Maman menoleh, lalu memberikan tatapan tajamnya pada Mahesa. Tuan mudanya ini memang terlalu santai dalam menanggapi apapun, sedangkan jika sampai Mahesa sakit, maka Maman juga yang akan susah.
Bayangkan saja, saat Mahesa sakit, maka pekerjaan Maman akan bertambah banyak. Termasuk merawat, juga membantu segala keperluan tuan mudanya itu.
Maman mengatakan agar Mahesa melepas jaket hitamnya yang telah basah. Pria itu juga bergegas masuk ke dalam rumah untuk mengambil handuk bersih, sementara Mahesa masih berdiri di tempatnya semula. Takut jika tetesan air yang berasal dari pakaiannya akan membasahi seluruh lantai.
Tak berapa lama kemudian, Maman kembali dengan membawa handuk bersih, juga pakaian ganti agar tidak terlalu dingin. “Ini handuknya, Mas,” ucap Maman saat memberikan benda berwarna putih itu.
“Terima kasih, Man,” katanya dengan lirih. Sejenak, Mahesa merasa jika rumahnya terlalu sepi, tidak seperti biasanya. “Ayah sama Ibu kemana?” tanyanya pada Maman.
“Ibu sama Bapak pergi ke kota, katanya mau bertemu dengan keluarganya Mbak Mirna.”

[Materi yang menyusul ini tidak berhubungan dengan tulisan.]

-- ==== Sys2Proof/Certificates/Slice0/Obligations.lean ====
section
/-! DEFINITION. The statements for the provers, from the numbered rules of spec/. Region checks are the propositions of
Safety.lean; BUF is read through `State.byte`. Wherever a statement says that an engine turn, an acceptance, a codec answer or an
assertion of reset leaves engine.acc as it was, that is the model's choice: R36 leaves acc unspecified outside a MIX command
(log 18). -/

open Sys2Proof Sys2Proof.Machine

/-! ### Encoding (30_encoding.md) -/

/-- Words of every family, written out from R55 and 95_test_vectors.md §2.1. -/
def Obligations.DecodeOfTableWords : Prop :=
  decode Config.default 0x00000001 = .ok .cencU ∧ decode Config.default 0x00000011 = .ok .cencA ∧
  decode Config.default 0x00000002 = .ok .cdecU ∧ decode Config.default 0x00000012 = .ok .cdecA ∧
  decode Config.default 0x00000003 = .ok .h2n ∧ decode Config.default 0x00000004 = .ok .n2h ∧
  decode Config.default 0x00000005 = .ok .mix ∧
  decode Config.default 0x00000026 = .ok (.rtpdU true 0) ∧ decode Config.default 0x00000036 = .ok (.rtpdA true 0) ∧
  decode Config.default 0x80000007 = .ok (.rtpeU false 0x8000) ∧
  decode Config.default 0xFFFF0017 = .ok (.rtpeA false 0xFFFF) ∧
  decode Config.default 0x00000000 = .error .unusedOp ∧ decode Config.default 0x00000021 = .error .compandBits ∧
  decode Config.default 0x00010003 = .error .plainBits ∧ decode Config.default 0x00000040 = .error .reservedBits

/-- Decoding an encoded command gives it back, for every parameter choice and every operand value. -/
def Obligations.DecodeOfEncodeIsIdentity : Prop :=
  ∀ hw i, wellFormed hw i = true → decode hw (encode i) = .ok i

/-- A word that decodes is the encoding of the command it decodes to, and the block has that command. R53 and R56 ignore FCNT
when FCDEF = 1; that the command keeps those bits, so that the word comes back whole, is the model's choice (log 19). -/
def Obligations.EncodeOfDecodeIsIdentity : Prop :=
  ∀ hw w i, decode hw w = .ok i → encode i = w ∧ wellFormed hw i = true

/-- A word is legal exactly when a row of R55 matches it, the A-law RTP rows only when ALAW_RTP_SUPPORTED = 1. -/
def Obligations.LegalWordsAreTheTableRows : Prop :=
  ∀ (hw : Config) (w : Word), (∃ i, decode hw w = .ok i) ↔
    (w = 0x00000001 ∨ w = 0x00000011 ∨ w = 0x00000002 ∨ w = 0x00000012 ∨ w = 0x00000003 ∨ w = 0x00000004 ∨
      w = 0x00000005 ∨ w &&& 0x0000FFDF = 0x00000006 ∨ w &&& 0x0000FFDF = 0x00000007 ∨
      (hw.alawRtp = true ∧ (w &&& 0x0000FFDF = 0x00000016 ∨ w &&& 0x0000FFDF = 0x00000017)))

/-- R83: the frame count of an RTPD or RTPE word is 2 when bit 5 is set, else bits [31:16] as a signed number (R53), so at most
32767; a count that is not positive completes with InvalidFrameCount, the count mod 2^32 and 0, and no byte or request. -/
def Obligations.FrameCountOfRtpWord : Prop :=
  ∀ (hw : Config) (w : Word) (i : Instr) (d : Dir) (law : Law) (fc : Int),
    decode hw w = .ok i → rtpCommand i = some (d, law, fc) →
      (fc = if w.getLsbD 5 then 2 else (w.extractLsb' 16 16).toInt) ∧ fc ≤ 32767 ∧
      ∀ s : State, s.phase = .run .start → s.ctx = none → fc ≤ 0 → ∃ t, exec i s = .next t ∧
        t.csr = { s.csr with
          err := 0x07, resLen := 0, errInfo0 := t.csr.errInfo0, errInfo1 := 0, busy := false, done := true } ∧
        (t.csr.errInfo0.toNat : Int) = fc % 2 ^ 32 ∧ t.phase = .idle ∧ t.buf = s.buf ∧ t.codecLog = s.codecLog

/-! ### Sample functions (40_companding.md, 41_byte_order.md, 42_mixer.md) -/

/-- R64, which the spec derives: every A-law code round-trips, every μ-law code but 0x7F does, and 0x7F decodes to 0, which
encodes to 0xFF. The decode tables are the spec's general knowledge (log 21). -/
def Obligations.CompandingRoundTripOnCodes : Prop :=
  (∀ c : Byte, alawEnc (alawDec c) = c) ∧ (∀ c : Byte, c ≠ 0x7F → ulawEnc (ulawDec c) = c) ∧
  ulawDec 0x7F = 0 ∧ ulawEnc 0 = 0xFF
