/-- Settles O14. -/
theorem cdecDecodesEveryCode : Obligations.CdecDecodesEveryCode := by
  intro s i law hi hready
  obtain ⟨hbytes, hrest⟩ := writeBytes_complete_spec (length_cdecOutput law s) rfl
  refine ⟨_, (exec_cdec hi s).trans (runBuffer_of_pass _ _ (cdecChecks_pass_iff.mpr hready)), fun k hk => ?_, hrest⟩
  simp only [cdecOutput_eq] at hbytes ⊢
  rw [sample_of_halfBytes hbytes (by simpa [cdecSamples] using hk)]
  simp [cdecSamples]

/-- Settles O15. -/
theorem cdecReportsTheFirstError : Obligations.CdecReportsTheFirstError := by
  intro s i hi
  obtain ⟨law, hexec⟩ : ∃ law, exec i s = runBuffer s (regionChecks s (2 * s.srcLength)) (cdecOutput law s) (cdecNeed s) := by
    rcases hi with rfl | rfl
    · exact ⟨.mu, rfl⟩
    · exact ⟨.a, rfl⟩
  rw [hexec]
  exact regionErrors_of_firstFailure (reported := fun f => runBuffer s _ _ _ = .next (s.raiseError f)) fun f hf =>
    runBuffer_of_failure hf _ _

/-! ### H2N and N2H (R71, R72) -/

theorem exec_swap {i : Instr} (h : i = .h2n ∨ i = .n2h) (s : State) :
    exec i s = runBuffer s (swapChecks s) (swap16 (s.bytes s.srcStart s.srcLength)) (swapNeed s) := by
  rcases h with rfl | rfl <;> rfl

theorem firstFailure_swapChecks_of_short {s : State} (h : s.srcLength < 2) :
    firstFailure (swapChecks s) = some (.of .tooShort s.srcLength 0) := by
  simp [swapChecks, h]

theorem firstFailure_swapChecks_of_odd {s : State} (h : 2 ≤ s.srcLength) (hodd : s.srcLength % 2 = 1) :
    firstFailure (swapChecks s) = some (.of .oddLength s.srcLength 0) := by
  simp [swapChecks, Nat.not_lt.mpr h, hodd]

theorem firstFailure_swapChecks_of_even {s : State} (h : 2 ≤ s.srcLength) (heven : s.srcLength % 2 = 0) :
    firstFailure (swapChecks s) = firstFailure (regionChecks s s.srcLength) := by
  simp [swapChecks, Nat.not_lt.mpr h, heven, regionChecks, swapNeed]

/-- Settles O16. -/
theorem swapCommandsExchangeEveryPair : Obligations.SwapCommandsExchangeEveryPair := by
  intro s i hi hlong heven hready
  have hlen : (swap16 (s.bytes s.srcStart s.srcLength)).length = swapNeed s := by simp [swapNeed]
  obtain ⟨hbytes, hrest⟩ := writeBytes_complete_spec hlen rfl
  refine ⟨_, (exec_swap hi s).trans (runBuffer_of_pass _ _ (swapChecks_pass_iff.mpr ⟨hlong, heven, hready⟩)),
    fun k hk => ?_, hrest⟩
  obtain ⟨heven, hodd⟩ := swap16_pair (s.bytes s.srcStart s.srcLength) (k := k) (by simp; omega)
  rw [List.getElem?_eq_getElem (by simp; omega), List.getElem?_eq_getElem (by simp; omega), Option.some_inj,
    State.getElem_bytes] at heven hodd
  rw [Nat.add_assoc, Nat.add_assoc, hbytes (2 * k) (by simp; omega), hbytes (2 * k + 1) (by simp; omega), heven, hodd]
  exact ⟨rfl, rfl⟩

/-- Settles O17: TooShort, OddLength, then the region checks. -/
theorem swapCommandsReportTheFirstError : Obligations.SwapCommandsReportTheFirstError := by
  intro s i hi
  rw [exec_swap hi]
  refine ⟨fun hshort => runBuffer_of_failure (firstFailure_swapChecks_of_short hshort) _ _,
    fun hlong hodd => runBuffer_of_failure (firstFailure_swapChecks_of_odd hlong hodd) _ _, fun hlong heven => ?_⟩
  exact regionErrors_of_firstFailure (reported := fun f => runBuffer s _ _ _ = .next (s.raiseError f)) fun f hf =>
    runBuffer_of_failure ((firstFailure_swapChecks_of_even hlong heven).trans hf) _ _

end Sys2Proof.Machine
end

section
/-! SUPPORT. MIX (42_mixer.md): its three outcomes once the checks pass (R76, R77), and the checks in the order of R105. -/

namespace Sys2Proof.Machine

/-! ### The outcomes of MIX -/

theorem mixRun_of_inactive {s : State} (h : activeCount s.hw s.channels = 0) : mixRun s = s.complete 0 := by
  rw [mixRun, if_pos h]

theorem State.channels_of_single {s : State} (h : s.srcLength = 1) : s.channels = [s.channel 0] := by
  simp [State.channels, h]

theorem mixRun_of_single {s : State} (hact : 0 < activeCount s.hw s.channels) (h : s.srcLength = 1) :
    mixRun s = (s.writeBytes s.dstStart (s.bytes (s.channel 0).start (s.channel 0).len)).complete (s.channel 0).len := by
  rw [mixRun, if_neg (by omega), State.channels_of_single h]

theorem mixRun_of_many {s : State} (hact : 0 < activeCount s.hw s.channels) (h : s.srcLength ≠ 1) :
    mixRun s = mixChannels s s.channels := by
  rw [mixRun, if_neg (by omega)]
  split
  next c hc => exact absurd (by rw [← s.length_channels, hc]; rfl) h
  next => rfl

/-- The output samples of the mixing path (R75, R76). -/
def mixSamples (s : State) (chs : List Channel) : List Sample :=
  (List.range (longest chs)).map fun i =>
    BitVec.ofInt 16 (clamp16 (scale s.hw.mixRound (mixSum s chs i).toInt (activeCount s.hw chs)))

@[simp] theorem length_mixSamples (s : State) (chs : List Channel) : (mixSamples s chs).length = longest chs := by
  simp [mixSamples]

theorem mixChannels_eq (s : State) (chs : List Channel) : mixChannels s chs =
    { (s.writeBytes s.dstStart ((mixSamples s chs).flatMap halfBytes)).complete (2 * longest chs) with
      acc := Config.accOutsideMix s.draws, draws := s.draws + 1 } := by
  have hout : (mixAccumulate s chs).acc.flatMap (mixSample s.hw (activeCount s.hw chs)) =
      (mixSamples s chs).flatMap halfBytes := by
    simp only [mixAccumulate, mixSamples, List.flatMap_map, mixSample]
  rw [← hout]
  rfl

/-- A clipped value fits a sample (00_scope.md R11). -/
theorem toInt_ofInt_clamp16 (y : Int) : (BitVec.ofInt 16 (clamp16 y)).toInt = clamp16 y := by
  rw [BitVec.toInt_ofInt]
  exact Int.bmod_eq_of_le (by simp only [clamp16]; omega) (by simp only [clamp16]; omega)

theorem exec_mix_of_ready {s : State} (h : MixReady s) : exec .mix s = .next (mixRun s) := execMix_of_ready h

Mahesa memejamkan mata dengan begitu malas saat mendengar jawaban dari Maman. Ucapannya beberapa waktu yang lalu, memang tidak ditanggapi sama sekali oleh Ayahnya. Mereka tetap bersikeras untuk menjodohkannya dengan Mirna.
“Apa aku harus pergi ke luar negeri saja, agar batal menikah dengan Mirna?” gumam Mahesa pelan pada dirinya sendiri.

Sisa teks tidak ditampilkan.